Dataset:
-- ==== Sys2Proof/Laws/Access.lean ====
section
/-! SUPPORT. Accesses of the sequencer: the checks met in the own scratchpad and in HBM, the lockstep comparison with no drill waiting,
and the two ways an access goes: at once, or held. Then reading back what was stored. -/

namespace Sys2Proof.Machine

open Sys2Proof.Safety

/-- With no drill waiting the check finds what it finds. -/
theorem State.inject_noDrill (s : State) (k u : Nat) (c : CheckOutcome) (h : NoDrill s k u) : s.inject k u c = (c, false, s) := by
  unfold State.inject
  unfold NoDrill at h
  simp [h]

/-- An aligned access of the own scratchpad raises no condition. -/
theorem accessConditions_own (s : State) (n : Fin 32) (c : Core) (a : Word) (k : Nat) (h : a.toNat / scratchSize = n.val)
    (hm : a.toNat % k = 0) : (s.setCore n c).accessConditions n a k false = [] := by
  have hn : n.val < 32 := n.isLt
  have h1 : a.toNat < 32 * scratchSize := by unfold scratchSize at *; omega
  have h2 : ¬ 2 ^ 48 ≤ a.toNat := by unfold scratchSize at *; omega
  unfold State.accessConditions
  simp only [h2, h1, hm, State.scratchCondition, h, if_true, if_false, ne_eq, not_true_eq_false, List.append_nil, Bool.false_eq_true]

/-- An aligned access of HBM that the job holds raises no condition. -/
theorem accessConditions_hbm (s : State) (n : Fin 32) (c : Core) (a : Word) (k : Nat) (b : Bool) (hj : c.job = (s.cores[n]).job)
    (h1 : 32 * scratchSize ≤ a.toNat) (h2 : a.toNat < 2 ^ 48) (hm : a.toNat % k = 0) (hh : s.hbmHeld (s.cores[n]).job a.toNat k = true) :
    (s.setCore n c).accessConditions n a k b = [] := by
  have e : (s.setCore n c).hbmHeld (((s.setCore n c).cores[n])).job a.toNat k = true := by
    simp only [Fin.getElem_fin, State.core_setCore, hj]
    exact hh
  unfold State.accessConditions
  rw [if_neg (by omega), if_neg (by omega), if_pos e]
  simp only [hm, ne_eq, not_true_eq_false, if_false]

/-- Traffic entering the mesh changes the core's record of its traffic alone. -/
theorem Core.meshSend_eq (c : Core) (f : MeshFlight) : ∃ m, c.meshSend f = { c with mesh := m } := by
  unfold Core.meshSend
  split
  · exact ⟨c.mesh, rfl⟩
  · exact ⟨_, rfl⟩

/-- An access that no staging area concerns leaves memory alone. -/
theorem State.touchStaging_clear (s : State) (job : Word) (l : List (Nat × Nat)) (h : s.clearOfStaging job l = true) : s.touchStaging job l = s := by
  unfold State.touchStaging
  rw [if_pos h]

/-- A read that meets no error and no poisoned byte changes nothing (R235). -/
theorem State.readCheck_clean (s : State) (a k : Nat) (h : s.poisonedIn a k = false) : s.readCheck .none [(a, k)] = (s, none) := by
  unfold State.readCheck State.memError State.readFails
  simp [h]

/-- An access of the own scratchpad happens at once. -/
theorem seqAccess_own (s : State) (n : Fin 32) (ws : BitVec 4) (word : Word) (kind : AccessKind) (addr : Core → Word) (reg : BitVec 5)
    (value expected : Core → Word) (desc : Core → BitVec 256) (hf : SeqFree s n) (hw : SelectorPasses s n ws) (hi : s.finds n word = true)
    (hk : ∀ op, kind ≠ .amo op) (a : Word) (ha : ∀ c : Core, (∀ r, c.s r = (s.cores[n]).s r) → addr c = a) (ho : OwnPlace s n a kind.size)
    (hp : kind.reads = true → s.poisonedIn a.toNat kind.size = false) :
    ∃ c, seqAccess s n ws .ok word kind addr reg value expected desc .none =
        .next ((accessEffect (s.setCore n c) n kind a.toNat reg (value c) (desc c) 0).advance n) ∧
      ∃ l f w, c = { (s.cores[n]).setSem (wselSem ((s.cores[n]).wsEntry ws))
        ((s.cores[n]).sem (wselSem ((s.cores[n]).wsEntry ws)) - wselCount ((s.cores[n]).wsEntry ws)) with
        wait := .free, lines := l, fills := f, current := w } := by
  obtain ⟨ho, hm, hg⟩ := ho
  unfold seqAccess
  obtain ⟨c, e, l, f, w, hc⟩ := seqExec_ok s n ws word _ hf hw hi
  refine ⟨c, e.trans ?_, l, f, w, hc⟩
  have hs : addr c = a := ha c (fun r => by rw [hc]; rfl)
  have hj : c.job = (s.cores[n]).job := by rw [hc]; rfl
  have hb : kind.hbmOnly = false := by
    cases kind <;> first | rfl | exact absurd rfl (hk _)
  simp only [Fin.getElem_fin, State.core_setCore, hs, hb, accessConditions_own s n c a _ ho hm]
  unfold startAccess
  have hg' : (s.setCore n c).clearOfStaging c.job [(a.toNat, kind.size)] = true := by rw [hj]; exact hg
  simp only [Fin.getElem_fin, State.core_setCore, State.touchStaging_clear _ _ _ hg', ho, if_true]
  have hread : (if kind.reads = true then (s.setCore n c).readCheck .none [(a.toNat, kind.size)] else (s.setCore n c, none)) = (s.setCore n c, none) := by
    split
    · next h => exact State.readCheck_clean (s.setCore n c) a.toNat kind.size (hp h)
    · rfl
  rw [hread]

/-- An access of HBM that the job holds keeps the sequencer; a read reserves the room of its response on the mesh (R248). -/
theorem seqAccess_hbm (s : State) (n : Fin 32) (ws : BitVec 4) (word : Word) (kind : AccessKind) (addr : Core → Word) (reg : BitVec 5)
    (value expected : Core → Word) (desc : Core → BitVec 256) (hf : SeqFree s n) (hw : SelectorPasses s n ws) (hi : s.finds n word = true)
    (a : Word) (ha : ∀ c : Core, (∀ r, c.s r = (s.cores[n]).s r) → addr c = a)
    (ho : HbmPlace s n a kind.size) :
    ∃ c m, seqAccess s n ws .ok word kind addr reg value expected desc .none =
        .next (s.setCore n { c with mesh := m, wait := .access kind (a.truncate 48) reg (value c) (expected c) (desc c) none }) ∧
      ∃ l f w, c = { (s.cores[n]).setSem (wselSem ((s.cores[n]).wsEntry ws))
        ((s.cores[n]).sem (wselSem ((s.cores[n]).wsEntry ws)) - wselCount ((s.cores[n]).wsEntry ws)) with
        wait := .free, lines := l, fills := f, current := w } := by
  obtain ⟨h1, h2, hm, hh, hg⟩ := ho
  unfold seqAccess
  obtain ⟨c, e, l, f, w, hc⟩ := seqExec_ok s n ws word _ hf hw hi
  have hs : addr c = a := ha c (fun r => by rw [hc]; rfl)
  have hj : c.job = (s.cores[n]).job := by rw [hc]; rfl
  have hg' : (s.setCore n c).clearOfStaging c.job [(a.toNat, kind.size)] = true := by rw [hj]; exact hg
  have hne : ¬ a.toNat / scratchSize = n.val := by
    have := n.isLt
    unfold scratchSize at *
    omega
  obtain ⟨m, hmesh⟩ : ∃ m, (meshFar n.val a.toNat).toList.foldl (fun c far => c.meshSend
      { seq := none, cls := .request, far := far, room := if kind.reads then kind.size else 0 }) c = { c with mesh := m } := by
    cases meshFar n.val a.toNat with
    | none => exact ⟨c.mesh, rfl⟩
    | some far => exact Core.meshSend_eq c _
  refine ⟨c, m, e.trans ?_, l, f, w, hc⟩
  simp only [Fin.getElem_fin, State.core_setCore, hs, accessConditions_hbm s n c a _ _ hj h1 h2 hm hh]
  unfold startAccess
  simp only [Fin.getElem_fin, State.core_setCore, State.touchStaging_clear _ _ _ hg', hne, if_false, State.modCore_setCore, hmesh]

/-- The bytes of a number. -/
theorem bytesOfNat_length (k v : Nat) : (bytesOfNat k v).length = k := by
  induction k generalizing v with
  | zero => rfl
  | succ k ih => simp [bytesOfNat, ih]

/-- One byte of a number. -/
theorem bytesOfNat_get (k v i : Nat) (h : i < k) : (bytesOfNat k v)[i]? = some (BitVec.ofNat 8 (v / 256 ^ i)) := by
  induction k generalizing v i with
  | zero => omega
  | succ k ih =>
    cases i with
    | zero => simp [bytesOfNat]
    | succ i =>
      simp only [bytesOfNat, List.getElem?_cons_succ]
      rw [ih _ _ (by omega), Nat.div_div_eq_div_mul, Nat.pow_succ, Nat.mul_comm]

/-- A byte after a number is stored. -/
theorem State.readByte_writeNat (s : State) (a k v x : Nat) (w : memCanonical s) :
    (s.writeNat a k v).readByte x = if a ≤ x ∧ x < a + k then BitVec.ofNat 8 (v / 256 ^ (x - a)) else s.readByte x := by
  unfold State.writeNat State.writeBytes State.readByte
  dsimp only
  rw [sparseGet_memWrite w, bytesOfNat_length]
  split
  · rw [bytesOfNat_get _ _ _ (by omega)]
    rfl
  · rfl

end Sys2Proof.Machine
end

Task:
In the answer, give the lines from the first line of the data through the line with "have h1 : a.toNat", exactly as they appear and with no additions.

Your solution:
-- ==== Sys2Proof/Laws/Access.lean ====
section
/-! SUPPORT. Accesses of the sequencer: the checks met in the own scratchpad and in HBM, the lockstep comparison with no drill waiting,
and the two ways an access goes: at once, or held. Then reading back what was stored. -/

namespace Sys2Proof.Machine

open Sys2Proof.Safety

/-- With no drill waiting the check finds what it finds. -/
theorem State.inject_noDrill (s : State) (k u : Nat) (c : CheckOutcome) (h : NoDrill s k u) : s.inject k u c = (c, false, s) := by
  unfold State.inject
  unfold NoDrill at h
  simp [h]

/-- An aligned access of the own scratchpad raises no condition. -/
theorem accessConditions_own (s : State) (n : Fin 32) (c : Core) (a : Word) (k : Nat) (h : a.toNat / scratchSize = n.val)
    (hm : a.toNat % k = 0) : (s.setCore n c).accessConditions n a k false = [] := by
  have hn : n.val < 32 := n.isLt
  have h1 : a.toNat < 32 * scratchSize := by unfold scratchSize at *; omega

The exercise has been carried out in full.